Practical Guidance for Consumers
Based on the research findings, consumer advocates recommend several precautions when using AI chatbots for important decisions:
- Verify critical information with official sources like government websites, regulatory bodies, or licensed professionals
- Look for clear citations and check whether the information comes from authoritative, current sources
- Be skeptical of absolute claims about legal rights or financial strategies without supporting evidence
- Use AI as a starting point for research rather than a definitive answer source
- Pay attention to disclaimers that acknowledge the limitations of AI-generated advice
The Path Forward for AI Safety
The Which? study underscores that while AI chatbots represent remarkable technological achievements, they remain imperfect tools that require careful handling. Developers face ongoing challenges in improving the reliability of these systems, particularly for high-stakes applications where inaccurate information can cause real harm.
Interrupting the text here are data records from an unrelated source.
-- ==== Sys2Proof/Machine/Engine.lean ====
section
/-! DEFINITION. The engine step (44_host_ops.md R213, R220) and the events (20_memory.md R77): where each instruction
is fetched from, and what happens where there is none. Also the placing of an instruction where it is fetched next. -/

namespace Sys2Proof.Machine

/-- PHASE = ISSUE: the command is fetched from CMD; a reserved OP raises UsageError (R213, R83 a). -/
def engineIssue (s : State) : Result :=
  match decodeCommand s.cmd with
  | .ok i => exec i s
  | .error _ => .next (completeErr .usageError s)

/-- The decoder of the frame that the current step awaits on CAN (R97, R98); with no current step nothing is awaited. -/
def decodeAwaited (s : State) (f : SdoFrame) : Option (Except DecodeError Instr) :=
  match currentStep s with
  | some (.rd _) => some (decodeReadResponse f)
  | some (.wr _ _ _) => some (decodeWriteResponse s.cfg.wack f)
  | none => none

/-- PHASE = WAIT on CAN: the response is fetched from the head of CRXQ (R145, R146, R220). A wrong data length code is
MalformedResponse, checked first (R278), then the class byte. -/
def engineWaitCan (s : State) : Result :=
  match s.crxq with
  | [] => if s.texp then .next (completeErr .timeout s) else .next s
  | d :: rest =>
    if d.dlc = 8#4 then
      match decodeAwaited s d.data with
      | some (.ok i) => exec i s
      | some (.error _) => .next (completeErr .malformedResponse (takeCanFrame d.data s))
      | none => .fault .noCurrentStep
    else .next (completeErr .malformedResponse { s with crxq := rest })

/-- PHASE = WAIT on UART: one byte of URXQ a step (R144, R186, R188, R220). The tenth byte makes the frame, which is
decoded and run; the marker test cannot fail there (R191). Log 14. -/
def engineWaitUart (s : State) : Result :=
  match s.urxq with
  | [] => if s.texp then .next (completeErr .timeout s) else .next s
  | b :: rest =>
    if s.rxCnt < 3 then .next (syncByte b { s with urxq := rest })
    else if s.rxCnt < 9 then .next (bodyByte b { s with urxq := rest })
    else
      match decodeUartResponse s.umark0 s.umark1 (s.rxBuf.setByte 9 b) with
      | .ok i => exec i s
      | .error _ =>
        .next (completeErr .malformedResponse { s with urxq := rest, rxBuf := s.rxBuf.setByte 9 b, rxCnt := 10 })

/-- `EngineStep()` (R213). Where it is not enabled, idle or waiting on an empty queue with TEXP = 0, nothing changes. -/
def engineStep (s : State) : Result :=
  match s.phase with
  | .idle => .next s
  | .issue => engineIssue s
  | .wait =>
    match s.tselAct with
    | .can => engineWaitCan s
    | .uart => engineWaitUart s

/-- A frame arrives on `can_rx` (R134): the identifier decides; an identifier that is not a response identifier, an
extended one among them, is dropped with no effect. -/
def engineCanRx (f : CanRxFrame) (rest : List Event) (s : State) : Result :=
  match f.ident with
  | .std id =>
    match decodeResponseId id with
    | .ok i => exec i s
    | .error _ => .next { s with schedule := rest }
  | .ext _ => .next { s with schedule := rest }

/-- One event (R77): the next one of the schedule, or, when none is left, an engine step. Log 4, 5. -/
def runEvent (s : State) : Result :=
  match s.schedule with
  | [] => engineStep s
  | .engine :: rest => engineStep { s with schedule := rest }
  | .hostWrite addr w :: rest => .next (hostWrite addr w { s with schedule := rest })
  | .hostRead addr :: rest => .next (hostReadEvent addr { s with schedule := rest })
  | .uartRx b :: rest => .next (uartRx b { s with schedule := rest })
  | .canRx f :: rest => engineCanRx f rest s
  | .timerExpire :: rest => .next (timerExpire { s with schedule := rest })
  | .reset :: rest => .next (resetEvent { s with schedule := rest })

/-! ### Placing an instruction where it is fetched -/

/-- A host command `w` as a host write to CMD leaves it: accepted (R211). Log 18. -/
def placeCommand (w : Word) (s : State) : State := accept w { s with schedule := [] }

/-- A state whose engine is about to issue step 0 of command `w` on the open transport `t`, object `index, sub` being
OD entry 0. Log 18. -/
def placeRequest (t : Transport) (w : Word) (index : Half) (sub : Byte) (s : State) : State :=
  let s' := accept w { s with schedule := [] }
  { s' with
    isOpen := true
    tselAct := t
    cfg := { s'.cfg with od := { s'.cfg.od with controlWord := { s'.cfg.od.controlWord with index := index, sub := sub } } } }

/-- A state whose engine awaits the response of step 0 of command `w` on CAN, with frame `f` at the head of CRXQ.
Log 18. -/
def placeCanResponse (w : Word) (f : SdoFrame) (s : State) : State :=
  let s' := accept w { s with schedule := [] }
  { s' with isOpen := true, tselAct := .can, phase := .wait, armed := true, crxq := [⟨8#4, f⟩] }

/-- A state whose engine awaits the tenth byte of frame `u` on UART, which is at the head of URXQ; UMARK holds the
frame's markers. Log 18. -/
def placeUartResponse (u : UartFrame) (s : State) : State :=
  let s' := accept (commandWord 0x10#8 0#8 0#8) { s with schedule := [] }
  { s' with
    isOpen := true
    tselAct := .uart
    phase := .wait
    armed := true
    umark0 := u.body.cmd
    umark1 := u.body.indexLo
    rxBuf := u
    rxCnt := 9
    urxq := [u.check] }

/-- `s` with instruction `i` placed where the next step fetches it. Log 18. -/
def place (i : Instr) (s : State) : State :=
  match i with
  | .openConn reg len => placeCommand (commandWord 0x01#8 reg len) s
  | .closeConn reg len => placeCommand (commandWord 0x02#8 reg len) s
  | .read reg len => placeCommand (commandWord 0x10#8 reg len) s
  | .write reg len => placeCommand (commandWord 0x11#8 reg len) s
  | .resetError reg len => placeCommand (commandWord 0x20#8 reg len) s
  | .quickStop reg len => placeCommand (commandWord 0x21#8 reg len) s
  | .startMove reg len => placeCommand (commandWord 0x22#8 reg len) s
  | .setTargetPosition reg len => placeCommand (commandWord 0x23#8 reg len) s
  | .setTrapezoidSpeed reg len => placeCommand (commandWord 0x24#8 reg len) s
  | .setPosSpeed reg len => placeCommand (commandWord 0x25#8 reg len) s
  | .sdoRdReq index sub => placeRequest .can (commandWord 0x10#8 0#8 0#8) index sub s
  | .sdoWr1Req index sub v =>
    { placeRequest .can (commandWord 0x11#8 0#8 1#8) index sub s with arg0 := v.setWidth 32 }
  | .sdoWr2Req index sub v =>
    { placeRequest .can (commandWord 0x11#8 0#8 2#8) index sub s with arg0 := v.setWidth 32 }
  | .sdoWr4Req index sub v => { placeRequest .can (commandWord 0x11#8 0#8 4#8) index sub s with arg0 := v }
  | .sdoRd1Rsp index sub v rest => placeCanResponse (commandWord 0x10#8 0#8 0#8) (rd1RspFrame index sub v rest) s
  | .sdoRd2Rsp index sub v rest => placeCanResponse (commandWord 0x10#8 0#8 0#8) (rd2RspFrame index sub v rest) s
  | .sdoRd4Rsp index sub v => placeCanResponse (commandWord 0x10#8 0#8 0#8) (wordFrame 0x43#8 index sub v) s
  | .sdoAbort index sub code => placeCanResponse (commandWord 0x10#8 0#8 0#8) (wordFrame 0x80#8 index sub code) s
  | .sdoWrAck ack index sub rest =>
    let s' := placeCanResponse (commandWord 0x11#8 0#8 4#8) (wordFrame ack index sub rest) s
    { s' with cfg := { s'.cfg with wack := ack } }
  | .uartRdReq index sub _ => placeRequest .uart (commandWord 0x10#8 0#8 0#8) index sub s
  | .uartWr1Req index sub v _ =>
    { placeRequest .uart (commandWord 0x11#8 0#8 1#8) index sub s with arg0 := v.setWidth 32 }
  | .uartWr2Req index sub v _ =>
    { placeRequest .uart (commandWord 0x11#8 0#8 2#8) index sub s with arg0 := v.setWidth 32 }
  | .uartWr4Req index sub v _ => { placeRequest .uart (commandWord 0x11#8 0#8 4#8) index sub s with arg0 := v }
  | .uartRdRsp mark0 mark1 indexHi sub v chk => placeUartResponse (uartRspFrame mark0 mark1 indexHi sub v chk) s
  | .canReqId node =>
    let e := s.cfg.od.controlWord
    { placeRequest .can (commandWord 0x10#8 0#8 0#8) e.index e.sub s with nodeId := node }
  | .canRspId node =>
    { s with
      isOpen := true
      tselAct := .can
      nodeId := node
      schedule := [.canRx ⟨.std (canRspIdOf node), false, 8#4, ⟨0, 0, 0, 0, 0, 0, 0, 0⟩⟩] }

/-- `s` with the bits `w` of an instruction, numbered as the opcode table numbers them, placed where the next step
fetches them; the bits of no instruction are written to CMD. -/
def placeTableWord (s : State) (nbits w : Nat) : State :=
  match decodeTableWord nbits w with
  | some i => place i s
  | none => placeCommand (BitVec.ofNat 32 w) s

end Sys2Proof.Machine
end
Industry experts suggest that several technical approaches could help address these issues, including better training data curation, improved fact-checking mechanisms, enhanced transparency about information sources, and more sophisticated risk assessment for different types of queries.
As AI systems become increasingly integrated into daily life, the balance between convenience and safety remains a critical consideration. The Which? findings serve as an important reminder that while AI can be a powerful tool for information gathering, human judgment and verification remain essential for important decisions affecting legal rights, financial wellbeing, and personal safety.
The consumer advocacy group has called for stronger industry standards and more transparent labeling of AI limitations to help users make informed decisions about when to trust chatbot advice and when to seek human expertise.